## DESCRIPTION OF THE TASK
Which of the lines below include "signExtend"? Each one should be copied out.
*** WORKING DATA
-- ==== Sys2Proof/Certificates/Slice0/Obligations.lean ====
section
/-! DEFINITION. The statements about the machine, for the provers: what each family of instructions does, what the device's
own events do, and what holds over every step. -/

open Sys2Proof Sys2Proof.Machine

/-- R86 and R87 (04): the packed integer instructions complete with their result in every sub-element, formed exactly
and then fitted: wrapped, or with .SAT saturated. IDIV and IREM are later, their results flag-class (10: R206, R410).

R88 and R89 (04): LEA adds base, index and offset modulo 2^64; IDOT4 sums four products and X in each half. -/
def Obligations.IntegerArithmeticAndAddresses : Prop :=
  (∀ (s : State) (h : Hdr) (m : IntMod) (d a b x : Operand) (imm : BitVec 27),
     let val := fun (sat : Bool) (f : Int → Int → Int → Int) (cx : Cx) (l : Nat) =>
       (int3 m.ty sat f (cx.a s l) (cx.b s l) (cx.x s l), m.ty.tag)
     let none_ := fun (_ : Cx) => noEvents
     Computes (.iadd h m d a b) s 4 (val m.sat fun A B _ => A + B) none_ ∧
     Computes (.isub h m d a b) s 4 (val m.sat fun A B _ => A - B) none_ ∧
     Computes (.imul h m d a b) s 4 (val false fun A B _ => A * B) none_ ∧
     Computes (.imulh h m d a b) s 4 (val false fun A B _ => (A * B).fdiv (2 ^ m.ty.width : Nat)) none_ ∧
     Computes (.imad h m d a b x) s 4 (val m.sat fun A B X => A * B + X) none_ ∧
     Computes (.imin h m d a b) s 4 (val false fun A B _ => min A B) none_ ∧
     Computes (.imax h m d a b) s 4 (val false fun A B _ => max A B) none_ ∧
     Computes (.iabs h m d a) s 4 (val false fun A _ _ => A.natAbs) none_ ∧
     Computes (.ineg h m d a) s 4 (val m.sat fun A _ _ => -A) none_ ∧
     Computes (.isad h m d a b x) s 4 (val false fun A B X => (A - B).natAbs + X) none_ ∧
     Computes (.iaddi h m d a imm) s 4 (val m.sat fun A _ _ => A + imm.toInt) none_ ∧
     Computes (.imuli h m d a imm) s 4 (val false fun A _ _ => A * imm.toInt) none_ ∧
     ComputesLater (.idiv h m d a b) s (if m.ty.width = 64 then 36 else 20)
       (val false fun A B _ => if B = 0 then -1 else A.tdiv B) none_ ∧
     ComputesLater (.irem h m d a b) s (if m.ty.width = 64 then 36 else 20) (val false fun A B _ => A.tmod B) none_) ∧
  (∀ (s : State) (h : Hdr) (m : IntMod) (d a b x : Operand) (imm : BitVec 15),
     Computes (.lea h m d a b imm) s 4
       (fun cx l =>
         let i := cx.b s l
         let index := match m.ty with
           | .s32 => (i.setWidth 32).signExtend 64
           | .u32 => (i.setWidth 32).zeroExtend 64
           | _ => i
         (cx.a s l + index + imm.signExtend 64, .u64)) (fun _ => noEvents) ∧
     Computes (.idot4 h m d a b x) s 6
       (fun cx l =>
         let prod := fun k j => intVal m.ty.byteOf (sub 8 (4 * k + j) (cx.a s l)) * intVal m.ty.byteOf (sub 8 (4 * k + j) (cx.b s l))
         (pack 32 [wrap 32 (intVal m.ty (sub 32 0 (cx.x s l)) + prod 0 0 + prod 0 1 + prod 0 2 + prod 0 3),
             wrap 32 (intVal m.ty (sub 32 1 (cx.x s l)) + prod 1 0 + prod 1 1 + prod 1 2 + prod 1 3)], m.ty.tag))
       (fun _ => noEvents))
******
## RESPONSE
           | .s32 => (i.setWidth 32).signExtend 64
         (cx.a s l + index + imm.signExtend 64, .u64)) (fun _ => noEvents) ∧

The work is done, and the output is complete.